--- START ---

/-- A fingerprint enrolled in an owner slot. -/
def State.enrolled (s : State) (f : Bytes) : Bool :=
  decide (f ≠ []) && [0, 1].any (fun i => decide (Tab.get [] s.host.certs [i] = f))

/-- MGMT_SESSION_OPEN: an enrolled client gets a session, up to 4; any other is refused, which the audit log shows. -/
def State.sessionOpen (s : State) (f : Bytes) : State :=
  if s.enrolled f then
    match (List.range 4).find? (fun k => (s.session k).isNone) with
    | some k =>
      let s1 := s.dropLatches (.mgmt k)
      { s1 with host := { s1.host with sessions := Tab.put none s1.host.sessions [k] (some ⟨f, 0⟩) } }
    | none => s
  else s.audit ⟨0, 0, Role.module, 0x10, Status.authFailed.num, 2, 4, 0xFFFF, 0, 0, slice f 0 16, 0, 0⟩

/-- MGMT_SESSION_OPEN (R303). -/
def execMgmtSessionOpen (fingerprint : Bytes) (s : State) : Host.Outcome State Fault Refusal :=
  .next (if s.sys.off then s else s.sessionOpen fingerprint)

/-- The commands of an origin that have not been answered. -/
def State.outstanding (s : State) (o : Origin) : List CmdRef :=
  ((s.host.posted.map (fun (x : Posted) => x.ref)) ++ (s.host.busy.map (fun (b : Busy) => b.ref))).filter (fun r => decide (r.org = o))

/-- MGMT_SESSION_CLOSE: its commands complete without a response. -/
def State.sessionClose (s : State) (k : Nat) : State :=
  match s.session k with
  | none => s
  | some _ =>
    let gone := (s.outstanding (.mgmt k)).filter (fun r => !s.host.orphans.contains r)
    let s1 := s.dropLatches (.mgmt k)
    { s1 with host := { s1.host with
      sessions := Tab.put none s1.host.sessions [k] none
      orphans := s1.host.orphans ++ gone } }

/-- MGMT_SESSION_CLOSE (R303). -/
def execMgmtSessionClose (k : Nat) (s : State) : Host.Outcome State Fault Refusal := .next (s.sessionClose k)

/-- The lowest command slot of an origin that no command in flight uses. -/
def State.freeSlot (s : State) (o : Origin) : Nat :=
  let used := (s.outstanding o).map (fun (r : CmdRef) => r.slot)
  ((List.range (used.length + 1)).find? (fun n => !used.contains n)).getD used.length

/-- MGMT_MESSAGE: a session holds up to 16 commands. -/
def State.mgmtMessage (s : State) (k : Nat) (record : Bytes) : State :=
  match s.session k with
  | none => s
  | some x =>
    if 16 ≤ x.outstanding then s
    else
      let y : Session := { x with outstanding := x.outstanding + 1 }
      ({ s with host := { s.host with sessions := Tab.put none s.host.sessions [k] (some y) } }).post
        ⟨.mgmt k, s.freeSlot (.mgmt k), le record 4 4⟩ record

/-- MGMT_MESSAGE (R303). -/
def execMgmtMessage (k : Nat) (record : Bytes) (s : State) : Host.Outcome State Fault Refusal :=
  .next (if s.sys.off then s else s.mgmtMessage k record)

/-- UART_FRAME: accepted while the strap is closed, with a good CRC, and while no command of the session is outstanding. -/
def State.uartFrame (s : State) (record : Bytes) (crc : Nat) : State :=
  if s.flag .spCfgStrap 0 0 ∧ crc = crc32 (toLE 2 record.length ++ record) ∧ !s.host.uartBusy then
    ({ s with host := { s.host with uartBusy := true } }).post ⟨.uart, s.freeSlot .uart, le record 4 4⟩ record
  else s

/-- UART_FRAME (R304). -/
def execUartFrame (record : Bytes) (crc : Nat) (s : State) : Host.Outcome State Fault Refusal :=
  .next (if s.sys.off then s else s.uartFrame record crc)

/-! ## Start and completion (R306, R307) -/

/-- A command that has an answer is answered. -/
def State.respondTo (s : State) (r : CmdRef) : State :=
  match s.busyOf r with
  | some b => s.respond b
  | none => s

/-- What a command's effect gave: its answer is entered and, if it has one, the response is written. -/
def State.settle (r : CmdRef) (x : CmdRes) : State :=
  match x.2 with
  | none => x.1.respondTo r
  | some a => (x.1.answer r a).respondTo r

/-- The command that starts next: the oldest; in recovery the boot ROM serves the UART alone (R307, R415). -/
def State.nextPosted (s : State) : Option Posted :=
  if s.sys.off then none
  else if s.sys.recovery then s.host.posted.find? (fun x => decide (x.ref.org = .uart))
  else if s.sys.steward ∧ !s.sys.stewardDown then s.host.posted.head?
  else none

/-- A posted command leaves the waiting ones; a mailbox becomes BUSY. -/
def State.unpost (s : State) (x : Posted) : State :=
  let s1 := { s with host := { s.host with posted := s.host.posted.erase x } }
  match x.ref.org with
  | .host n => if x.ref.slot < 16 then s1.setReg .mboxStateState (mbInst n x.ref.slot) 0 2 else s1
  | _ => s1

/-- COMMAND_START: a command that completes at once is answered at once. -/
def State.commandStart (s : State) : State :=
  match s.nextPosted with
  | none => s
  | some x => State.settle x.ref ((s.unpost x).startRecord x.ref x.record x.hostId)

/-- COMMAND_START (R307). -/
def execCommandStart (s : State) : Host.Outcome State Fault Refusal := .next s.commandStart

/-- COMMAND_COMPLETION: a command that has run its time is answered; one that waited for nothing but its turn is tried again. -/
def State.commandCompletion (s : State) (r : CmdRef) : State :=
  match s.busyOf r with
  | none => s
  | some b =>
    if b.ans.isSome then s.respond b
    else match s.fab.dma.find? (fun d => decide (d.who = .cmd r)) with
      | some d => if s.bankIdle d.anvil d.hearth then s.dmaSettle.respondTo r else s
      | none => if s.awaits r then s else State.settle r (s.effect r b.code b.params)

/-- COMMAND_COMPLETION (R306). -/
def execCommandCompletion (r : CmdRef) (s : State) : Host.Outcome State Fault Refusal :=
  .next (if s.sys.off then s else s.commandCompletion r)

/-! ## Failed DMA reads (R298) -/

/-- A queue whose DMA read fails is disabled. -/
def State.queueDmaFail (s : State) (q : Nat) : State :=
  if s.qIn q ∧ s.qEnabled q then
    let s1 := ((s.setReg .queueCtlEnable q 0 0).setReg .queueStatusDmaErr q 0 1).rescan q
    match s.qPort q with
    | some n => s1.setReg .hostErrStatusDma n 0 1
    | none => s1
  else s

/-- The failed read is counted at the port of the command. -/
def State.dmaErrOf (s : State) (r : CmdRef) : State :=
  match r.org with
  | .host n => s.setReg .hostErrStatusDma n 0 1
  | _ => s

--- END ---

YOUR OBJECTIVE: Reproduce each record shown above without altering a single word.

RESULT OF THE EXERCISE:
/-- A fingerprint enrolled in an owner slot. -/
def State.enrolled (s : State) (f : Bytes) : Bool :=
  decide (f ≠ []) && [0, 1].any (fun i => decide (Tab.get [] s.host.certs [i] = f))

/-- MGMT_SESSION_OPEN: an enrolled client gets a session, up to 4; any other is refused, which the audit log shows. -/
def State.sessionOpen (s : State) (f : Bytes) : State :=
  if s.enrolled f then
    match (List.range 4).find? (fun k => (s.session k).isNone) with
    | some k =>
      let s1 := s.dropLatches (.mgmt k)
      { s1 with host := { s1.host with sessions := Tab.put none s1.host.sessions [k] (some ⟨f, 0⟩) } }
    | none => s
  else s.audit ⟨0, 0, Role.module, 0x10, Status.authFailed.num, 2, 4, 0xFFFF, 0, 0, slice f 0 16, 0, 0⟩

/-- MGMT_SESSION_OPEN (R303). -/
def execMgmtSessionOpen (fingerprint : Bytes) (s : State) : Host.Outcome State Fault Refusal :=
  .next (if s.sys.off then s else s.sessionOpen fingerprint)

/-- The commands of an origin that have not been answered. -/
def State.outstanding (s : State) (o : Origin) : List CmdRef :=
  ((s.host.posted.map (fun (x : Posted) => x.ref)) ++ (s.host.busy.map (fun (b : Busy) => b.ref))).filter (fun r => decide (r.org = o))

/-- MGMT_SESSION_CLOSE: its commands complete without a response. -/
def State.sessionClose (s : State) (k : Nat) : State :=
  match s.session k with
  | none => s
  | some _ =>
    let gone := (s.outstanding (.mgmt k)).filter (fun r => !s.host.orphans.contains r)
    let s1 := s.dropLatches (.mgmt k)
    { s1 with host := { s1.host with
      sessions := Tab.put none s1.host.sessions [k] none
      orphans := s1.host.orphans ++ gone } }

/-- MGMT_SESSION_CLOSE (R303). -/
def execMgmtSessionClose (k : Nat) (s : State) : Host.Outcome State Fault Refusal := .next (s.sessionClose k)

/-- The lowest command slot of an origin that no command in flight uses. -/
def State.freeSlot (s : State) (o : Origin) : Nat :=
  let used := (s.outstanding o).map (fun (r : CmdRef) => r.slot)
  ((List.range (used.length + 1)).find? (fun n => !used.contains n)).getD used.length

/-- MGMT_MESSAGE: a session holds up to 16 commands. -/
def State.mgmtMessage (s : State) (k : Nat) (record : Bytes) : State :=
  match s.session k with
  | none => s
  | some x =>
    if 16 ≤ x.outstanding then s
    else
      let y : Session := { x with outstanding := x.outstanding + 1 }
      ({ s with host := { s.host with sessions := Tab.put none s.host.sessions [k] (some y) } }).post
        ⟨.mgmt k, s.freeSlot (.mgmt k), le record 4 4⟩ record

/-- MGMT_MESSAGE (R303). -/
def execMgmtMessage (k : Nat) (record : Bytes) (s : State) : Host.Outcome State Fault Refusal :=
  .next (if s.sys.off then s else s.mgmtMessage k record)

/-- UART_FRAME: accepted while the strap is closed, with a good CRC, and while no command of the session is outstanding. -/
def State.uartFrame (s : State) (record : Bytes) (crc : Nat) : State :=
  if s.flag .spCfgStrap 0 0 ∧ crc = crc32 (toLE 2 record.length ++ record) ∧ !s.host.uartBusy then
    ({ s with host := { s.host with uartBusy := true } }).post ⟨.uart, s.freeSlot .uart, le record 4 4⟩ record
  else s

/-- UART_FRAME (R304). -/
def execUartFrame (record : Bytes) (crc : Nat) (s : State) : Host.Outcome State Fault Refusal :=
  .next (if s.sys.off then s else s.uartFrame record crc)

/-! ## Start and completion (R306, R307) -/

/-- A command that has an answer is answered. -/
def State.respondTo (s : State) (r : CmdRef) : State :=
  match s.busyOf r with
  | some b => s.respond b
  | none => s

/-- What a command's effect gave: its answer is entered and, if it has one, the response is written. -/
def State.settle (r : CmdRef) (x : CmdRes) : State :=
  match x.2 with
  | none => x.1.respondTo r
  | some a => (x.1.answer r a).respondTo r

/-- The command that starts next: the oldest; in recovery the boot ROM serves the UART alone (R307, R415). -/
def State.nextPosted (s : State) : Option Posted :=
  if s.sys.off then none
  else if s.sys.recovery then s.host.posted.find? (fun x => decide (x.ref.org = .uart))
  else if s.sys.steward ∧ !s.sys.stewardDown then s.host.posted.head?
  else none

/-- A posted command leaves the waiting ones; a mailbox becomes BUSY. -/
def State.unpost (s : State) (x : Posted) : State :=
  let s1 := { s with host := { s.host with posted := s.host.posted.erase x } }
  match x.ref.org with
  | .host n => if x.ref.slot < 16 then s1.setReg .mboxStateState (mbInst n x.ref.slot) 0 2 else s1
  | _ => s1

/-- COMMAND_START: a command that completes at once is answered at once. -/
def State.commandStart (s : State) : State :=
  match s.nextPosted with
  | none => s
  | some x => State.settle x.ref ((s.unpost x).startRecord x.ref x.record x.hostId)

/-- COMMAND_START (R307). -/
def execCommandStart (s : State) : Host.Outcome State Fault Refusal := .next s.commandStart

/-- COMMAND_COMPLETION: a command that has run its time is answered; one that waited for nothing but its turn is tried again. -/
def State.commandCompletion (s : State) (r : CmdRef) : State :=
  match s.busyOf r with
  | none => s
  | some b =>
    if b.ans.isSome then s.respond b
    else match s.fab.dma.find? (fun d => decide (d.who = .cmd r)) with
      | some d => if s.bankIdle d.anvil d.hearth then s.dmaSettle.respondTo r else s
      | none => if s.awaits r then s else State.settle r (s.effect r b.code b.params)

/-- COMMAND_COMPLETION (R306). -/
def execCommandCompletion (r : CmdRef) (s : State) : Host.Outcome State Fault Refusal :=
  .next (if s.sys.off then s else s.commandCompletion r)

/-! ## Failed DMA reads (R298) -/

/-- A queue whose DMA read fails is disabled. -/
def State.queueDmaFail (s : State) (q : Nat) : State :=
  if s.qIn q ∧ s.qEnabled q then
    let s1 := ((s.setReg .queueCtlEnable q 0 0).setReg .queueStatusDmaErr q 0 1).rescan q
    match s.qPort q with
    | some n => s1.setReg .hostErrStatusDma n 0 1
    | none => s1
  else s

/-- The failed read is counted at the port of the command. -/
def State.dmaErrOf (s : State) (r : CmdRef) : State :=
  match r.org with
  | .host n => s.setReg .hostErrStatusDma n 0 1
  | _ => s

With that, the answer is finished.